[What is being asked]: Among the records that follow, set down only the lines from the one containing "pending := some (match" to the one containing "(s.entered fn 0x03 k c).cfgBlocked", both included, exactly.

[Entries provided]:

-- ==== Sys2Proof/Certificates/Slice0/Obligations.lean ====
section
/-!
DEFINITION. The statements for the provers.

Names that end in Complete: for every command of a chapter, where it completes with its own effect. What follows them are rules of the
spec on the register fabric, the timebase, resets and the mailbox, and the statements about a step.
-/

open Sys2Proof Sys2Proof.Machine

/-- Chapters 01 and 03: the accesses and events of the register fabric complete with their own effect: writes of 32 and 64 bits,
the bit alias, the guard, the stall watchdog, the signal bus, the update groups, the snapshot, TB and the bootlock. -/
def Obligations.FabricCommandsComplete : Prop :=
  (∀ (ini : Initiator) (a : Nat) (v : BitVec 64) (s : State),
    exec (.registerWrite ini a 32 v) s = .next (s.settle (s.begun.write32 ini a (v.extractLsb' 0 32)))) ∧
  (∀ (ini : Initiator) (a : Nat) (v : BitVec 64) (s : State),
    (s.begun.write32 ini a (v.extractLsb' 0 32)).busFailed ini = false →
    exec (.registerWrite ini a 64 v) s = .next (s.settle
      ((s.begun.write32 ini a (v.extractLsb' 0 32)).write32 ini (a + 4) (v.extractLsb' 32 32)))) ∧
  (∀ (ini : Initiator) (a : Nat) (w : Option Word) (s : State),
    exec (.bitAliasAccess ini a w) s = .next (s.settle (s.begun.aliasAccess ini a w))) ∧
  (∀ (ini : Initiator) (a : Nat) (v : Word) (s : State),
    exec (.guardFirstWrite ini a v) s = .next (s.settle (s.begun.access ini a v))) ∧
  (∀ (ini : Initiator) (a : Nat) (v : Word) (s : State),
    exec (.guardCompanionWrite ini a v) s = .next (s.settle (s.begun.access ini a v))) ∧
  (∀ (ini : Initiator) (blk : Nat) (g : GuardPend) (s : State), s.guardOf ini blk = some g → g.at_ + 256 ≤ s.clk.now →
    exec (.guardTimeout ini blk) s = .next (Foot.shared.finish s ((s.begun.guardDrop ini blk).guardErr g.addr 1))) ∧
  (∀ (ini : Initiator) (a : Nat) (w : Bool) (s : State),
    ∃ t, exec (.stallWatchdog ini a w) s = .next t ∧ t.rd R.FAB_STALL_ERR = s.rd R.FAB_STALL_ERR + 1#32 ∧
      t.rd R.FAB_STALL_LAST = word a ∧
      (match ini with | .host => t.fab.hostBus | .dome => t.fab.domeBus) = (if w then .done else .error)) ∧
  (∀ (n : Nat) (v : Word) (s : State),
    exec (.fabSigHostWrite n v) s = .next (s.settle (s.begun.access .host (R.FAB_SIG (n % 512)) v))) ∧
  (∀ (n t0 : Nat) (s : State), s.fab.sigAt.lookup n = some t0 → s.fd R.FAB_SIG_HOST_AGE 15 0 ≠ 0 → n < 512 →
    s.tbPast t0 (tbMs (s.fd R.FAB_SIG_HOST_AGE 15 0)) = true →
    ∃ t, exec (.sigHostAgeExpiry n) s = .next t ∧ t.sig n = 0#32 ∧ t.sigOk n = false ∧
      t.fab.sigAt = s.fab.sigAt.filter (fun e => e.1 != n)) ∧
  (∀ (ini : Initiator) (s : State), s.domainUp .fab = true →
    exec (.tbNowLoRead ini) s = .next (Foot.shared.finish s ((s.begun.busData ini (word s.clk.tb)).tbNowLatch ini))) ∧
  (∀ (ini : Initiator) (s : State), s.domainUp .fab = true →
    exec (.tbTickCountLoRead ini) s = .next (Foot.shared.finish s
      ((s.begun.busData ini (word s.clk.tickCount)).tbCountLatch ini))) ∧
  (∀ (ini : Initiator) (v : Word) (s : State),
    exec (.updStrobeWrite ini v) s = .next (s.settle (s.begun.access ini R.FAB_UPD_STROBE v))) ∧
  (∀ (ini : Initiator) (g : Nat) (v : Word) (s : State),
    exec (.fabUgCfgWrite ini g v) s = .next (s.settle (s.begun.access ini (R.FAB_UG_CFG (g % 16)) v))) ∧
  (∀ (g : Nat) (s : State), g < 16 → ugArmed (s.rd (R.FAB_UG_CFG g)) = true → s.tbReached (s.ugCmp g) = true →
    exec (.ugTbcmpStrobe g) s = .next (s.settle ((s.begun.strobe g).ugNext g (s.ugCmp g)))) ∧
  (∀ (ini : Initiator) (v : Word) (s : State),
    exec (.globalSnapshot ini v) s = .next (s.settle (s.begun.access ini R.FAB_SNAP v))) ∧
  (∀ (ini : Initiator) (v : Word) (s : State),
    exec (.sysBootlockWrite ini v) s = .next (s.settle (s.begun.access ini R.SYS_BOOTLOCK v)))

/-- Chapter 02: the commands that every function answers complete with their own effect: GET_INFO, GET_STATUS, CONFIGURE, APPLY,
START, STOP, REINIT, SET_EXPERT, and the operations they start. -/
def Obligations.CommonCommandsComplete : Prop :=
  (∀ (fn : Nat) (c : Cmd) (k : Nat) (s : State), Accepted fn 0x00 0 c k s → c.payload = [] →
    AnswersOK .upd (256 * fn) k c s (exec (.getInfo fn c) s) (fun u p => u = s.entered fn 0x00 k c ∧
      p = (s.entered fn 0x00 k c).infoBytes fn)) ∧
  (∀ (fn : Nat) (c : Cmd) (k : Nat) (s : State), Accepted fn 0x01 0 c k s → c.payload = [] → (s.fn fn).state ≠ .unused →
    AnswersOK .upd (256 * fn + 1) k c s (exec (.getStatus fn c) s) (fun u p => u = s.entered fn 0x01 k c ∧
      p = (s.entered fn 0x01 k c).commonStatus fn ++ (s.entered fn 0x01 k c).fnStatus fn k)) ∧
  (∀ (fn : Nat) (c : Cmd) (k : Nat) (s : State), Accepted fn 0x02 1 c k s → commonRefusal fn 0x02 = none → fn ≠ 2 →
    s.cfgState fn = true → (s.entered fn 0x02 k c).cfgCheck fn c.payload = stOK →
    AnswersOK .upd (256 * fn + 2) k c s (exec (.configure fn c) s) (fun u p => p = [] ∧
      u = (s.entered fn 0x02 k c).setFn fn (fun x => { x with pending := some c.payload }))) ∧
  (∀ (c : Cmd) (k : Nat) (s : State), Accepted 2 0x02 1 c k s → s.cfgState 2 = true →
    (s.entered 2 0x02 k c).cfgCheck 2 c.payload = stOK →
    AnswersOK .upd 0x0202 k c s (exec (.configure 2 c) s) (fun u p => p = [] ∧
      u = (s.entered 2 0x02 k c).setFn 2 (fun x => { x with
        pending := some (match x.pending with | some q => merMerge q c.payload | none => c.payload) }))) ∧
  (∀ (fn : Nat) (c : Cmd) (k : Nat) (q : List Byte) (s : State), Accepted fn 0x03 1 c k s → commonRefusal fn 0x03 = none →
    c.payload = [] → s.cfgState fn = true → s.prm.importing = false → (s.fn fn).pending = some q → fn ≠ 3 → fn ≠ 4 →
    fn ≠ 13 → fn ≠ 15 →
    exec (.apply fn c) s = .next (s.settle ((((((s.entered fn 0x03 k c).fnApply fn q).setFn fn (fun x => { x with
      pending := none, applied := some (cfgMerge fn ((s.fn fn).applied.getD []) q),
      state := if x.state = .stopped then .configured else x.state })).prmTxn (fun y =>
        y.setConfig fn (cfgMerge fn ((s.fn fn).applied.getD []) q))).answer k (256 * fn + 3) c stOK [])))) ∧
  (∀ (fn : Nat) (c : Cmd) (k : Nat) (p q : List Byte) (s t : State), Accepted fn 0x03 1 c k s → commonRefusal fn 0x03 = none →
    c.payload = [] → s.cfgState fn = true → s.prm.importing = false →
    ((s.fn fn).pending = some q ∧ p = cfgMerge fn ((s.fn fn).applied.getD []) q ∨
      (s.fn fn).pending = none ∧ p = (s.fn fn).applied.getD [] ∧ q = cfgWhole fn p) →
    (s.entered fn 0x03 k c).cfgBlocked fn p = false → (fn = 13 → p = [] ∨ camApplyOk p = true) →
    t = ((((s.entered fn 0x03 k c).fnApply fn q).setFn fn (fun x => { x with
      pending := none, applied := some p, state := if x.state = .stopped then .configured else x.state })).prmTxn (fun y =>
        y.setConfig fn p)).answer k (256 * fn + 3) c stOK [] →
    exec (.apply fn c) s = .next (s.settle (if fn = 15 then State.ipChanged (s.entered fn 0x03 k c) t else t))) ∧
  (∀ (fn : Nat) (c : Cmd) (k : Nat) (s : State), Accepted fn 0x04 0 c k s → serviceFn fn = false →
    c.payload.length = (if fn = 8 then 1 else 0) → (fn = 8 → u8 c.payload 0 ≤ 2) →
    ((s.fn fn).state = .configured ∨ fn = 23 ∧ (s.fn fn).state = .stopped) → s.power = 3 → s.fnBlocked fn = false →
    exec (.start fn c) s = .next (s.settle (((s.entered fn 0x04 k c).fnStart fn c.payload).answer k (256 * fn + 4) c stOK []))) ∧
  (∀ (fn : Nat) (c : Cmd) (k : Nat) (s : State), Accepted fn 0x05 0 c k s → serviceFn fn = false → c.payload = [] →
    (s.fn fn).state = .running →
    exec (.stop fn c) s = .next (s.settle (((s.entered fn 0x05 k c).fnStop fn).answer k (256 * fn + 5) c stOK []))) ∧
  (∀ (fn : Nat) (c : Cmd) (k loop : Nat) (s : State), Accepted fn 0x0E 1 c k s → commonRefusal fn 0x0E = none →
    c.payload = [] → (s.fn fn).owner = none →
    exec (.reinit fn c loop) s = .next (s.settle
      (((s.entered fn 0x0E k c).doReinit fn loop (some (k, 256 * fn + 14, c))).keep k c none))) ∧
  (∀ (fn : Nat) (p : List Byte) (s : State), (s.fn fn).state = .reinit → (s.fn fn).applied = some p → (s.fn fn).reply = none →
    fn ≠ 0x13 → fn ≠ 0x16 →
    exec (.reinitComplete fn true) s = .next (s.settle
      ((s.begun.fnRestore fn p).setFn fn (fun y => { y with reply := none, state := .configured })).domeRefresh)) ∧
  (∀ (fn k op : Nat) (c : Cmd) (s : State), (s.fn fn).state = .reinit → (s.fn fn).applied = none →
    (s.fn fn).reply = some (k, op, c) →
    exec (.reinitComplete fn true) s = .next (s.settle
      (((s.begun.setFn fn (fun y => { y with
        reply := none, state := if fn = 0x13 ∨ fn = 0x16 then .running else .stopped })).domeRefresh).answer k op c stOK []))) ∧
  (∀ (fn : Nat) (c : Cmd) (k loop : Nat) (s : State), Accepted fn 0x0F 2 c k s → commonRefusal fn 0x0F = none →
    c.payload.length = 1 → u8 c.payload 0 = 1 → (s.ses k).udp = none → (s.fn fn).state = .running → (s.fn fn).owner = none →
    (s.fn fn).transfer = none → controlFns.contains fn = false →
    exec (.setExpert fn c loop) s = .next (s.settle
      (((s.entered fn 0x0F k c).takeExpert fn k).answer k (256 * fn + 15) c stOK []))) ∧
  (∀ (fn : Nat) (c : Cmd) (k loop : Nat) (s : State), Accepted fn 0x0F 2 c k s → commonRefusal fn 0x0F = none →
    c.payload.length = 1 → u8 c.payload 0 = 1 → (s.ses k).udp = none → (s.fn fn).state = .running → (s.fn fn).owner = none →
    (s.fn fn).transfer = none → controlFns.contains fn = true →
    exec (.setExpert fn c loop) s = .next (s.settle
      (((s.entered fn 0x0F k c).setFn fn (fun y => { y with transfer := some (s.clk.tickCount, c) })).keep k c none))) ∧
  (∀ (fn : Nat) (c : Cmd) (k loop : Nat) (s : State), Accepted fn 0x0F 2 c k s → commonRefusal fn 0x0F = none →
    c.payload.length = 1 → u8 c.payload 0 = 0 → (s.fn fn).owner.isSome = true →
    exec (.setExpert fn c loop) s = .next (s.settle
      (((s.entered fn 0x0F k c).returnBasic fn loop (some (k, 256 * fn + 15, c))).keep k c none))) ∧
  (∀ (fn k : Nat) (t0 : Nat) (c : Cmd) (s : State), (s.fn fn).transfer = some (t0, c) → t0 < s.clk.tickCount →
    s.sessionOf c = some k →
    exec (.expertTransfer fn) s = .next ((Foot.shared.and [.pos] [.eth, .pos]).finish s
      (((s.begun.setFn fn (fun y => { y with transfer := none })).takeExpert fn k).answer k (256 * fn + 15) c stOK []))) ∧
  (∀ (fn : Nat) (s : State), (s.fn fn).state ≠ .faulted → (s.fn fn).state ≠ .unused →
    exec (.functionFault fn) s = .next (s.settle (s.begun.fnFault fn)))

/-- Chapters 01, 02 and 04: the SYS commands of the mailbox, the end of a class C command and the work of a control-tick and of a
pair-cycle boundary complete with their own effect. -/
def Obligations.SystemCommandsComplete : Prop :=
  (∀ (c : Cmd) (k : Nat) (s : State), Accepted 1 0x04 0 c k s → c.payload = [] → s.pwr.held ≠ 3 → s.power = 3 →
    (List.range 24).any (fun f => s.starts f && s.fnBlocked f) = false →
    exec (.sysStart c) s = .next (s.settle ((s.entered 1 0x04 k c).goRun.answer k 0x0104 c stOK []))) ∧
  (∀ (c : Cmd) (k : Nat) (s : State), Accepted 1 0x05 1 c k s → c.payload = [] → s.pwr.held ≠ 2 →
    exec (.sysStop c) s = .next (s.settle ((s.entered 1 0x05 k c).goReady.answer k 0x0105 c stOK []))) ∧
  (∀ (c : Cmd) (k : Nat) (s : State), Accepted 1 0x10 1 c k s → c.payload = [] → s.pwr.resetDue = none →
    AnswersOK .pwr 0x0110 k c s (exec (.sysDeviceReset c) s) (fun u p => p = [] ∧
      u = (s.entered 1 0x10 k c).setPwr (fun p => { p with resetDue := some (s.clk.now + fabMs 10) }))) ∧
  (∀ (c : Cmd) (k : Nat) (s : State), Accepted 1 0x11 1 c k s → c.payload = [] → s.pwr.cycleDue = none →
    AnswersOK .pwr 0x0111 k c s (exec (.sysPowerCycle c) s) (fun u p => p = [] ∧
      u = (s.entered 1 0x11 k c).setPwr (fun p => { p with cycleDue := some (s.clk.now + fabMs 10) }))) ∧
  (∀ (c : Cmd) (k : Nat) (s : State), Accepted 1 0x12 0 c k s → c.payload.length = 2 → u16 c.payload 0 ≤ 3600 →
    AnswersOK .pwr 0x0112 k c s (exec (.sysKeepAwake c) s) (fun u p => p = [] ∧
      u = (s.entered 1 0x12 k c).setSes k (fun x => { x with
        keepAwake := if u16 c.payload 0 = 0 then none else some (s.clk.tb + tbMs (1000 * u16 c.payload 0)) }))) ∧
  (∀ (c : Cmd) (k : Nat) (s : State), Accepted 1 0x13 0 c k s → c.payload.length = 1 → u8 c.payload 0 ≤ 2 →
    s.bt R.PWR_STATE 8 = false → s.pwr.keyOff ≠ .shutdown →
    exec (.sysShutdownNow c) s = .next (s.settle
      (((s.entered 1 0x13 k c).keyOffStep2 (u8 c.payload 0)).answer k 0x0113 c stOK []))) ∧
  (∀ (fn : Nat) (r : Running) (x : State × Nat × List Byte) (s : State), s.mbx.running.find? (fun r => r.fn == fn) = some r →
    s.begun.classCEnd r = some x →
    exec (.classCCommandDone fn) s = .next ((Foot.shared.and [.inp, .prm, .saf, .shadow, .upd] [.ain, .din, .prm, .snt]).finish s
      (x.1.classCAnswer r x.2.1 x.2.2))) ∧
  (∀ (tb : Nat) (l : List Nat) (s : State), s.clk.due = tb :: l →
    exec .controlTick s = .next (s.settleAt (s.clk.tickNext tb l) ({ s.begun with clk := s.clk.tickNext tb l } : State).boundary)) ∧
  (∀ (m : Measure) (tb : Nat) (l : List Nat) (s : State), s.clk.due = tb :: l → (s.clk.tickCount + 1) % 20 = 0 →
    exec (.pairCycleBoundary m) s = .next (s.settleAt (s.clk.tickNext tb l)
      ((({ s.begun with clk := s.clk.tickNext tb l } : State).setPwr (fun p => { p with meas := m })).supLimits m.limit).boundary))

---

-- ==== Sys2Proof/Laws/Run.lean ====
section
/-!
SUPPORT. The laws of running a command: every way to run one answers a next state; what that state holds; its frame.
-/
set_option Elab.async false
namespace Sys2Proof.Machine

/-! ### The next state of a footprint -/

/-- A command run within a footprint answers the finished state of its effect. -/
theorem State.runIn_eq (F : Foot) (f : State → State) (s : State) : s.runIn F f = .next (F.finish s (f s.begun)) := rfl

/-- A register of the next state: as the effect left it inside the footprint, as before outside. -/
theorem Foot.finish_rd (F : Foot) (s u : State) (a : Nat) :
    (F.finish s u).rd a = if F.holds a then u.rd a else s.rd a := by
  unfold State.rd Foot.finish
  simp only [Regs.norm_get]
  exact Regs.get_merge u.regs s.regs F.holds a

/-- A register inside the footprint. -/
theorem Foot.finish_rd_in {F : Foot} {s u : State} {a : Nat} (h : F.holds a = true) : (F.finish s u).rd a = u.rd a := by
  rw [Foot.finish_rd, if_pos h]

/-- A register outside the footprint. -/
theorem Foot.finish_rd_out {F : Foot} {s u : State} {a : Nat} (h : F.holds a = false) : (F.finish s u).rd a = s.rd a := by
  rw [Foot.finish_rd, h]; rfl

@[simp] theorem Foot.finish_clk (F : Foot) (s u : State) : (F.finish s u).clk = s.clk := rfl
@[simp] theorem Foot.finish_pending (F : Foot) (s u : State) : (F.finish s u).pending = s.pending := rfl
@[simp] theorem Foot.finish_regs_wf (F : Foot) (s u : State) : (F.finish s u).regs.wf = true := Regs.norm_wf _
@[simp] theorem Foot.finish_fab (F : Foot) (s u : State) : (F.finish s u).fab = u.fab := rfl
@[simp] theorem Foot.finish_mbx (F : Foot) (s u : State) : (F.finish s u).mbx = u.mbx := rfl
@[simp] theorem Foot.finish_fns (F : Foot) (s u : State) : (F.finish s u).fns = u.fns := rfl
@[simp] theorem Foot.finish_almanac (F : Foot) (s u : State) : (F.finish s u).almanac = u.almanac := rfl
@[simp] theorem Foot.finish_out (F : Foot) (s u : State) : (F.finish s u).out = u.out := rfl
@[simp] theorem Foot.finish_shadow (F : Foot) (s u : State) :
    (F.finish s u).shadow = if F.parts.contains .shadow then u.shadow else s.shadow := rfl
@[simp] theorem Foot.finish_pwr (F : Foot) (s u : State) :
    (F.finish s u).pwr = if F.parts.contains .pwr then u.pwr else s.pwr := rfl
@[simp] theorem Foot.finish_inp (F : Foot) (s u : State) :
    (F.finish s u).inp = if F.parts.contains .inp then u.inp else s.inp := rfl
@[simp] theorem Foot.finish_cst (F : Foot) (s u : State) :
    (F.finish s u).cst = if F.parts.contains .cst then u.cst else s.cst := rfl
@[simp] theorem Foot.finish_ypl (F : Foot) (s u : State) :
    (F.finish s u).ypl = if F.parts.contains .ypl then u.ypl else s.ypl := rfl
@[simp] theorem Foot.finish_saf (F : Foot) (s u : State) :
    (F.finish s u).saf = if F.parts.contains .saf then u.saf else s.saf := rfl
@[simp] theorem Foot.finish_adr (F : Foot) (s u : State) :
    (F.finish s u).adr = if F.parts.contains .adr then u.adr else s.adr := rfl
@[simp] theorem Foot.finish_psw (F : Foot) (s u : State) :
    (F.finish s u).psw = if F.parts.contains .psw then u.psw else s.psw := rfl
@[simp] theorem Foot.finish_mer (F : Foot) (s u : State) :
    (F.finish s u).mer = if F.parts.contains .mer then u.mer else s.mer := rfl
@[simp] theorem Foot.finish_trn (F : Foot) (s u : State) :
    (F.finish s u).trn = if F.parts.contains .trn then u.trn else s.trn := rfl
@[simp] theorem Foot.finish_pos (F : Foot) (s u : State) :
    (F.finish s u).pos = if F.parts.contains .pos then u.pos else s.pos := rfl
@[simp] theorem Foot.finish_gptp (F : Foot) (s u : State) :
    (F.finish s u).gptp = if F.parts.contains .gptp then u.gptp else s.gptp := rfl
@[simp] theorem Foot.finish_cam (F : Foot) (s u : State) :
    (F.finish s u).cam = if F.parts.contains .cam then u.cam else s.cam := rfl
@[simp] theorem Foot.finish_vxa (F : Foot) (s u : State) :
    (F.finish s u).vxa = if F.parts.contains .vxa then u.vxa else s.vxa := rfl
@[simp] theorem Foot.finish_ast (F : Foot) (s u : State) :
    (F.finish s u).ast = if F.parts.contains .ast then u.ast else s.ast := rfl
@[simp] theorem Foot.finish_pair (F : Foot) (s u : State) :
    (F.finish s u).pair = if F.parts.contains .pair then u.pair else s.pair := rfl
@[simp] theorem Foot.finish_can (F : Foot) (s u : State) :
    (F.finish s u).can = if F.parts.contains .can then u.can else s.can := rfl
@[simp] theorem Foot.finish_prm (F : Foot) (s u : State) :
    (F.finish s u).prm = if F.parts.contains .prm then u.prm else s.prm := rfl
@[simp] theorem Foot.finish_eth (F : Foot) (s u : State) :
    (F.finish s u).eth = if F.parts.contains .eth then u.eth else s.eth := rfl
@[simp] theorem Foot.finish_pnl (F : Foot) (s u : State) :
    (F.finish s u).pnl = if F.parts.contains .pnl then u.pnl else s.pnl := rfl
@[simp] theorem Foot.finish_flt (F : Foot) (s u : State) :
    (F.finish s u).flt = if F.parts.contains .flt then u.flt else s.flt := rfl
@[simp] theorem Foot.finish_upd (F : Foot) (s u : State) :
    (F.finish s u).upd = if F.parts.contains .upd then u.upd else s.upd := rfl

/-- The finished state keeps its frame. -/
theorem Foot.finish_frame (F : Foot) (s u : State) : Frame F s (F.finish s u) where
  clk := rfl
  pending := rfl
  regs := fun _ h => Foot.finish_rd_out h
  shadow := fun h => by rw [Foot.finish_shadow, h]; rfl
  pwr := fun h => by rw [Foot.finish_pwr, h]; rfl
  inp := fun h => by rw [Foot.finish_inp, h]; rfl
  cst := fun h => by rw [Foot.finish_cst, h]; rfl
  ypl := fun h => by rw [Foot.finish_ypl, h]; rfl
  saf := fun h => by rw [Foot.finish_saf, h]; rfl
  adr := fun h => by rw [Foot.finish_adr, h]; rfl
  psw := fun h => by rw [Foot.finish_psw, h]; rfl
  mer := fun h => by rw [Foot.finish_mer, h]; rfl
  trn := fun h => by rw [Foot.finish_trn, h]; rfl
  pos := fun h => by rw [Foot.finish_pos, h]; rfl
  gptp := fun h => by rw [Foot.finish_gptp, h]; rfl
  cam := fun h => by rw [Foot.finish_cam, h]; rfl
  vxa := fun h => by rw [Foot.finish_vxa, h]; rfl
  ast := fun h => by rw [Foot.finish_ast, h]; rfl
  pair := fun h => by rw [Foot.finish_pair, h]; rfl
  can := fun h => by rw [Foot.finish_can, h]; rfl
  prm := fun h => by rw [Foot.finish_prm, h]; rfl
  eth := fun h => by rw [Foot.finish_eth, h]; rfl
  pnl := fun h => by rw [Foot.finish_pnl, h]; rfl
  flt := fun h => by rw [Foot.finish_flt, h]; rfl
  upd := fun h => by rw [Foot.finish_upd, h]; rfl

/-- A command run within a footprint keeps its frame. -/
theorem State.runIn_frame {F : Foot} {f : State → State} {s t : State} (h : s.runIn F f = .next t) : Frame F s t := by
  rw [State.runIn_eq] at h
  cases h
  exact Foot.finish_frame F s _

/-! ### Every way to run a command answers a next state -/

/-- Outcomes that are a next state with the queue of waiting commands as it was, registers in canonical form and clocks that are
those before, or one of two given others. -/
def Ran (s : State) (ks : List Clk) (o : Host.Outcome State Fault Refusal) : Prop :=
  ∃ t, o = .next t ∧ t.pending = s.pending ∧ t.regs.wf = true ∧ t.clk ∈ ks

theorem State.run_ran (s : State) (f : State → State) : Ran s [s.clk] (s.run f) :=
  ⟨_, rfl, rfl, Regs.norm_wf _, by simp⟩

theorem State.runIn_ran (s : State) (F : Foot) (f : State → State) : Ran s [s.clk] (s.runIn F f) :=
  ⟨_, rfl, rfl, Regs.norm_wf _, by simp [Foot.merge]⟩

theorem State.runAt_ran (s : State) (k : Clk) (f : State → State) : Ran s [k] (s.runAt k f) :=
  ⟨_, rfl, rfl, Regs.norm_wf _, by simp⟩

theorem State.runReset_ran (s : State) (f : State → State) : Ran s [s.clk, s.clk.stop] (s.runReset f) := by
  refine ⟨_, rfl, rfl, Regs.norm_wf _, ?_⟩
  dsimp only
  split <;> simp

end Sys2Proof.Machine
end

[Output below]:
        pending := some (match x.pending with | some q => merMerge q c.payload | none => c.payload) }))) ∧
  (∀ (fn : Nat) (c : Cmd) (k : Nat) (q : List Byte) (s : State), Accepted fn 0x03 1 c k s → commonRefusal fn 0x03 = none →
    c.payload = [] → s.cfgState fn = true → s.prm.importing = false → (s.fn fn).pending = some q → fn ≠ 3 → fn ≠ 4 →
    fn ≠ 13 → fn ≠ 15 →
    exec (.apply fn c) s = .next (s.settle ((((((s.entered fn 0x03 k c).fnApply fn q).setFn fn (fun x => { x with
      pending := none, applied := some (cfgMerge fn ((s.fn fn).applied.getD []) q),
      state := if x.state = .stopped then .configured else x.state })).prmTxn (fun y =>
        y.setConfig fn (cfgMerge fn ((s.fn fn).applied.getD []) q))).answer k (256 * fn + 3) c stOK [])))) ∧
  (∀ (fn : Nat) (c : Cmd) (k : Nat) (p q : List Byte) (s t : State), Accepted fn 0x03 1 c k s → commonRefusal fn 0x03 = none →
    c.payload = [] → s.cfgState fn = true → s.prm.importing = false →
    ((s.fn fn).pending = some q ∧ p = cfgMerge fn ((s.fn fn).applied.getD []) q ∨
      (s.fn fn).pending = none ∧ p = (s.fn fn).applied.getD [] ∧ q = cfgWhole fn p) →
    (s.entered fn 0x03 k c).cfgBlocked fn p = false → (fn = 13 → p = [] ∨ camApplyOk p = true) →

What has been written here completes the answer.